- [Records provided]:
/-- Settles O44: by the cases of a step. A stopped machine keeps its state; a fault of the fetch or of the instruction's rule
is legal and is taken in the state the step started from; an instruction that completes keeps each part. -/
theorem stepKeepsInvariant : Obligations.StepKeepsInvariant := by
  intro s t hinv h
  obtain ⟨-, e⟩ | ⟨-, f, hfetch, e⟩ | ⟨hs, i, -, hn, u, hx, e⟩ := step_cases s <;> rw [e] at h <;> cases h
  · exact hinv
  · exact hinv.raise (fetch_error_legal hinv.pc_le hfetch)
  · obtain he | ⟨f, rfl, hf⟩ := exec_inv hx
    · exact hinv.exec_effect hs hn hx he
    · rw [State.clearLatches_raise_latched]
      exact hinv.raise (hf.legal hn)

/-- Settles O45: each part of the invariant at the reset values. -/
theorem resetMeetsInvariant : Obligations.ResetMeetsInvariant :=
  ⟨State.reset_mem_wf, by decide, by decide, rfl, rfl, rfl, rfl⟩

/-- What holds of a state and is kept by every step holds of every state that steps reach from it. -/
theorem Steps.preserves {P : State → Prop} (hstep : ∀ s t, P s → step s = .next t → P t) {s t : State}
    (hsteps : Steps s t) (hs : P s) : P t := by
  induction hsteps with
  | refl => exact hs
  | more h _ ih => exact ih (hstep _ _ hs h)

/-- Loading an image writes memory alone, and keeps its canonical form. -/
theorem State.Inv.load {s : State} (h : s.Inv) (image : List Byte) : (s.load image).Inv := by
  obtain ⟨hmem, hrest⟩ := h
  exact ⟨State.load_keeps_wf hmem image, hrest⟩

/-- A load that the session accepts is the machine's load. -/
theorem Session.load_inv {h k : Session} {image : List Byte} (e : h.load image = .next k) :
    k.machine = h.machine.load image := by
  unfold Session.load at e
  split_ifs at e
  cases e
  rfl

/-- Settles O46: the invariant holds at reset, a load keeps it, and so does every step of the run. -/
theorem everyRunOfALoadedMachineMeetsInvariant : Obligations.EveryRunOfALoadedMachineMeetsInvariant := by
  intro image h t hload hsteps
  have hstart : h.machine.Inv := Session.load_inv hload ▸ resetMeetsInvariant.load image
  exact hsteps.preserves stepKeepsInvariant hstart

/-- Settles O10: a step outside Running answers the same state, so being that state is kept by every step. -/
theorem stoppedMachineStaysStopped : Obligations.StoppedMachineStaysStopped := by
  intro s t hs hsteps
  refine hsteps.preserves (P := (· = s)) ?_ rfl
  rintro _ u rfl h
  obtain ⟨-, e⟩ | ⟨hr, -⟩ | ⟨hr, -⟩ := step_cases _
  · rw [e] at h; cases h; rfl
  · exact absurd hr hs
  · exact absurd hr hs

/-- Settles O47: the registers by `reset_getReg`, every other field as reset sets it. -/
theorem resetValues : Obligations.ResetValues :=
  ⟨rfl, State.reset_getReg 7, fun r hr => (State.reset_getReg r).trans (if_neg hr), rfl, fun _ => rfl,
    rfl, rfl, rfl, rfl, rfl⟩

end Sys2Proof.Machine
end
section
/-! The run state: every step answers, and which step enters Halted or Faulted. -/

namespace Sys2Proof.Machine

/-- Settles O8: an execution completes or takes its fault, and a step is either of these or a fault of the fetch. -/
theorem everyStepAnswersAState : Obligations.EveryStepAnswersAState := by
  refine ⟨fun i s => ?_, fun s => ?_⟩
  · obtain ⟨t, e, -⟩ | ⟨f, e, -⟩ := exec_cases i s
    · exact ⟨t, e⟩
    · exact ⟨_, e⟩
  · obtain ⟨-, e⟩ | ⟨-, f, -, e⟩ | ⟨-, i, -, -, t, -, e⟩ := step_cases s <;> exact ⟨_, e⟩

/-- A step whose fetch faults takes that fault. -/
theorem step_of_fetch_error {s : State} {f : Fault} (hs : s.run = .running) (h : fetch s = .error f) :
    step s = .next (s.raise f).clearLatches := by
  simp only [step, hs, h, endStep]

/-- A step executes the instruction it fetched and clears the latches. -/
theorem step_of_exec {s u t : State} {i : Instr} (hs : s.run = .running) (h : fetch s = .ok (i, u))
    (hx : exec i u = .next t) : step s = .next t.clearLatches := by
  simp only [step, hs, h, hx, endStep]

/-- An execution from Running ends in Halted exactly when it is of HLT. -/
theorem exec_halted_iff {i : Instr} {s t : State} (hs : s.run = .running) (h : exec i s = .next t) :
    t.run = .halted ↔ i = .hlt := by
  obtain he | ⟨f, rfl, hf⟩ := exec_inv h
  · rw [he.run_eq, hs]
    by_cases hi : i = .hlt <;> simp [hi]
  · constructor
    · intro e; cases e
    · rintro rfl; exact (congrArg State.run (Host.Outcome.next.inj h)).symm

/-- A step from Running ends in Halted exactly when it fetched HLT. -/
theorem step_halted_iff {s t : State} (hs : s.run = .running) (h : step s = .next t) :
    t.run = .halted ↔ ∃ u, fetch s = .ok (.hlt, u) := by
  obtain ⟨hn, -⟩ | ⟨-, f, hfetch, e⟩ | ⟨-, i, hfetch, -, u, hx, e⟩ := step_cases s
  · exact absurd hs hn
  all_goals rw [e] at h; cases h
  · simp [hfetch]
  · rw [State.clearLatches_run, exec_halted_iff (s := s.latched i) hs hx]
    simp [hfetch]

/-- A step from Running ends in Faulted with a record exactly when the fetch, or the rule of the fetched instruction, raised
the record's fault at the record's pc. -/
theorem step_faulted_iff {s t : State} (hs : s.run = .running) (h : step s = .next t) (f : FaultRecord) :
    t.run = .faulted f ↔ f.pc = s.pc ∧
      (fetch s = .error f.kind ∨ ∃ i u, fetch s = .ok (i, u) ∧ exec i u = .next (u.raise f.kind)) := by
  constructor
  · intro hf
    obtain ⟨hpc, -, hfetch | ⟨i, hfetch, hx, -⟩⟩ := step_faulted_inv hs h hf
    · exact ⟨hpc, .inl hfetch⟩
    · exact ⟨hpc, .inr ⟨i, _, hfetch, hx⟩⟩
  · obtain ⟨k, pc⟩ := f
    rintro ⟨rfl, hfetch | ⟨i, u, hfetch, hx⟩⟩
    · rw [step_of_fetch_error hs hfetch] at h
      cases h
      rfl
    · rw [step_of_exec hs hfetch hx] at h
      obtain ⟨rfl, -⟩ := fetch_ok_inv hfetch
      cases h
      rfl
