-- ==== Sys2Proof/Machine/Sample.lean ====
section
/-! DEFINITION. The sample port (R18, R19, R20) and the stale timer's expiry (R25). -/

namespace Sys2Proof.Machine

/-- CFS asserted: a frame opens (R18), unless the assembler still waits to see CFS released (R19). -/
def State.openFrame (s : State) : State :=
  if s.assembler.waiting ∨ s.assembler.framing then s
  else { s with assembler := { Assembler.reset with framing := true } }

/-- CFS_ASSERTED (R18, R19). -/
def execCfsAsserted (s : State) : Host.Outcome State Fault Refusal :=
  let s1 : State := { s with cfsPin := true }
  .next (s1.unlessRst State.openFrame)

/-- A rising edge of CCK with a bit on CDT (R18, R19). -/
def Assembler.takeBit (a : Assembler) (bit : Bool) : Assembler :=
  if a.framing then { a with taken := shiftIn a.taken bit, count := a.count + 1 } else a

/-- CFS released: the frame closes and is judged by its bit count (R18, R19, R20). -/
def State.closeFrame (s : State) : State :=
  let a := s.assembler
  let s1 : State := { s with assembler := Assembler.reset }
  if a.framing then
    if a.count = 16 then s1.offerWord a.taken else { s1 with framingErrors := satInc s1.framingErrors }
  else s1

/-- The bits of a frame, then its close. -/
def State.closeWord (bits : List Bool) (s : State) : State :=
  ({ s with assembler := bits.foldl Assembler.takeBit s.assembler } : State).closeFrame

/-- WORD_CLOSE (R18 to R26, R28 to R32). -/
def execWordClose (bits : List Bool) (s : State) : Host.Outcome State Fault Refusal :=
  let s1 : State := { s with cfsPin := false }
  .next (s1.unlessRst (State.closeWord bits))

/-- The stale timer of a channel runs out: it stops, and the channel takes the fault event; a timer that does not run does
not run out (R25). DESIGN CHOICE (log entry 25): a command taken while the timer runs with time left is taken as the expiry,
since the command tells the moment; a bit time sends it at the timer's end only. -/
def State.staleExpiry (c : Channel) (s : State) : State :=
  if s.station.classifies && (s.monitor c).staleTimer.isSome then
    (s.setMonitor c { s.monitor c with staleTimer := none }).faultEvent c .stale
  else s

/-- STALE_TIMER_EXPIRY (R25). -/
def execStaleTimerExpiry (c : Channel) (s : State) : Host.Outcome State Fault Refusal :=
  .next (s.unlessRst (State.staleExpiry c))

end Sys2Proof.Machine
end

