/-- The restage flag stands on a CHANNEL entry on the line only, the withdraw flag on an ACK entry on the line only (R69,
R74, R94). -/
def QueueEntry.flagsSound (e : QueueEntry) : Bool :=
  match e.notice with
  | .channel _ _ => (!e.restage || e.onLine) && !e.withdraw
  | .ack _ _ _ _ => (!e.withdraw || e.onLine) && !e.restage
  | .replay => !e.restage && !e.withdraw

/-- Two queue entries acknowledge one key. -/
def QueueEntry.sameTarget (a b : QueueEntry) : Bool :=
  match a.notice with
  | .ack o c _ _ => b.acknowledges o c
  | .channel _ _ | .replay => false

/-- One entry a slot, each in a slot of its class, at most one ACK entry a key, no receipt of this station's own, flags only on
the line, and at most one entry on the line, that only in JOINING or ACTIVE (R70, R71, R78, R84, R86). -/
def State.queueSound (s : State) : Bool :=
  decide ((s.queue.map (·.slot)).Nodup) &&
    decide (s.queue.Pairwise (fun a b => a.sameTarget b = false)) &&
    s.queue.all (fun e => e.slotSound && e.flagsSound && !hasId e.receipts s.id) &&
    decide ((s.queue.filter (·.onLine)).length ≤ 1) &&
    (s.rst || s.station.participates || s.queue.all (fun e => !e.onLine))

/-- The window's part agrees with the queue: a frame in flight exactly outside the role RECEIVER, and then the queue's entry on
the line is CANDIDATE for a CONTENDER and SENDING for a SENDER (R71, R84, R128). -/
def State.flightSound (s : State) : Bool :=
  s.rst ||
    match s.line.window with
    | none => (lineEntry s.queue).isNone
    | some w =>
      s.line.position.inRound && decide ((w.flight = none) ↔ (w.role = .receiver)) &&
        decide ((lineEntry s.queue).map (·.state) =
          match w.role with
          | .contender => some .candidate
          | .sender => some .sending
          | .receiver => none)

/-! ### The station and its line (R1, R2, R102, R105, R118, R156) -/

/-- Nothing is driven outside JOINING and ACTIVE (R1). -/
def State.silentSound (s : State) : Bool := s.station.participates || decide (s.line.tx = [])

/-- The QUIET cause is NONE exactly outside QUIET (R2). -/
def State.causeSound (s : State) : Bool := decide ((s.cause = .none) ↔ (s.station ≠ .quiet))

/-- The position is OFF exactly in SETUP or with the line state STUCK, and then the timer is stopped, no mark is deferred, the
census map is empty; with the line state STUCK the station is STUCK or QUIET, and it is STUCK only then (R102, R105, R110,
R118, R120). -/
def State.positionSound (s : State) : Bool :=
  s.rst ||
    (decide ((s.line.position = .off) ↔ (s.station = .setup ∨ s.line.lineState = .stuck)) &&
      (decide (s.line.position ≠ .off) ||
        (s.line.roundTimer.isNone && !s.line.deferredMark && decide (s.line.censusMap = 0))) &&
      (decide (s.line.lineState = .up) || decide (s.station = .stuck) || decide (s.station = .quiet)) &&
      (decide (s.station ≠ .stuck) || decide (s.line.lineState = .stuck)))

/-- The silence timer is held exactly in LISTEN, and the listen count is below 2 there (R156, R157); a mark is deferred only in
JOINING or ACTIVE (R105). -/
def State.listenSound (s : State) : Bool :=
  decide ((s.silenceTimer.isSome = true) ↔ (s.station = .listen)) && (decide (s.station ≠ .listen) || decide (s.listenCount < 2)) &&
    (!s.line.deferredMark || s.station.participates)

/-- The station and its line. -/
def State.lineSound (s : State) : Bool := s.silentSound && s.causeSound && s.positionSound && s.listenSound

/-! ### SETUP and disabled channels (R37, R38, R67, R73, R148, R198) -/

/-- In SETUP the table, the queue and the feed are empty, and every monitor and roster record is as after a reset. While RST is
asserted the blocks still wait for their reset (log entry 7). -/
def State.setupSound (s : State) : Bool :=
  s.rst || decide (s.station ≠ .setup) ||
    (s.table.entries.isEmpty && s.queue.isEmpty && s.feed.records.isEmpty && decide (s.feed.gap = 0) &&
      decide (s.monitors = Vector.replicate 8 Monitor.reset) && decide (s.roster = Vector.replicate 32 Peer.reset))

/-- A disabled channel keeps its level NORMAL, no candidate, count 0, cause NONE, its timer stopped, and its record as after a
reset except for the shelved field; it has no own-origin entry (R38). -/
def State.disabledSound (s : State) : Bool :=
  channelOrder.all (fun c =>
    (s.image.channel c).enable ||
      (decide (s.monitor c = { Monitor.reset with
          record := { Record.reset with shelved := (s.monitor c).record.shelved } }) &&
        (s.table.find s.id c).isNone))

end Sys2Proof.Machine
end

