/-- The sweep takes the own contribution at its first bit time, where a bit time has led up to it or the gap before it is still to
pass; what is left of an own mark goes on. In each of its bit times a participant asserts GTX when its code has a 1 there,
with nothing else to be sent. At its last bit time the value read goes to the annunciation unit, which shows it where this
station took part and is still in the group.
Model's choices in it: log entries 4, 13, 14, 26. -/
def Obligations.SweepShowsTheValueRead : Prop :=
  ∀ s : State, s.rst = false →
    (s.station = .listen ∨ s.station = .joining ∨ s.station = .active ∨ s.station = .quiet) →
    let inGroup : Prop := s.station = .joining ∨ s.station = .active
    (∀ b, s.line.position = .round .gapCensus b → s.line.sweep = none →
      exec .sweepStart s = .next
        { s with
          line := { s.line with
            position := .round .sweep 0
            sweep := some { tookPart := decide inGroup, code := s.ann.own, participant := decide inGroup, sent := [], read := [] }
            tx := s.line.tx.drop (1 - b) } }) ∧
    (s.line.position = .round .sweep 0 → s.line.sweep = none →
      exec .sweepStart s = .next
        { s with
          line := { s.line with
            sweep := some { tookPart := decide inGroup, code := s.ann.own, participant := decide inGroup, sent := [], read := [] } } }) ∧
    (∀ b p, s.line.position = .round .sweep b → s.line.sweep = some p → s.line.tx = [] →
      s.gtx = (decide inGroup && p.participant && p.code.getMsbD b)) ∧
    (∀ b p read, s.line.position = .round .sweep b → s.line.sweep = some p → ∃ t, exec (.sweepEnd read) s = .next t ∧
      t = { s with line := t.line, ann := t.ann } ∧
      t.line = { s.line with
        position := .round .gapSweep 0, sweep := none, sweepResult := read, tx := s.line.tx.drop (3 - b)
        sweepSent := t.line.sweepSent } ∧
      t.ann = if p.tookPart = true ∧ inGroup then { s.ann with link := true, code := read } else s.ann)

/-- When the value read in a sweep is what its participants drive, with dropout, it is the largest of their codes, and 000 without
one.
Model's choices in it: log entry 14. -/
def Obligations.SweepFindsTheLargestCode : Prop :=
  ∀ (codes : List Code) (read : Code),
    read = codes.foldl (fun r c => r ||| sweepSentCode
      { tookPart := true, code := c, participant := true, sent := [], read := [] } read) 0 →
    read.toNat = codes.foldl (fun m c => max m c.toNat) 0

- [Exercise aim]: Bring together all lines in the records where the word "Refusal" is found.

- [Exercise output]:
def execCfsAsserted (s : State) : Host.Outcome State Fault Refusal :=
def execWordClose (bits : List Bool) (s : State) : Host.Outcome State Fault Refusal :=
def execStaleTimerExpiry (c : Channel) (s : State) : Host.Outcome State Fault Refusal :=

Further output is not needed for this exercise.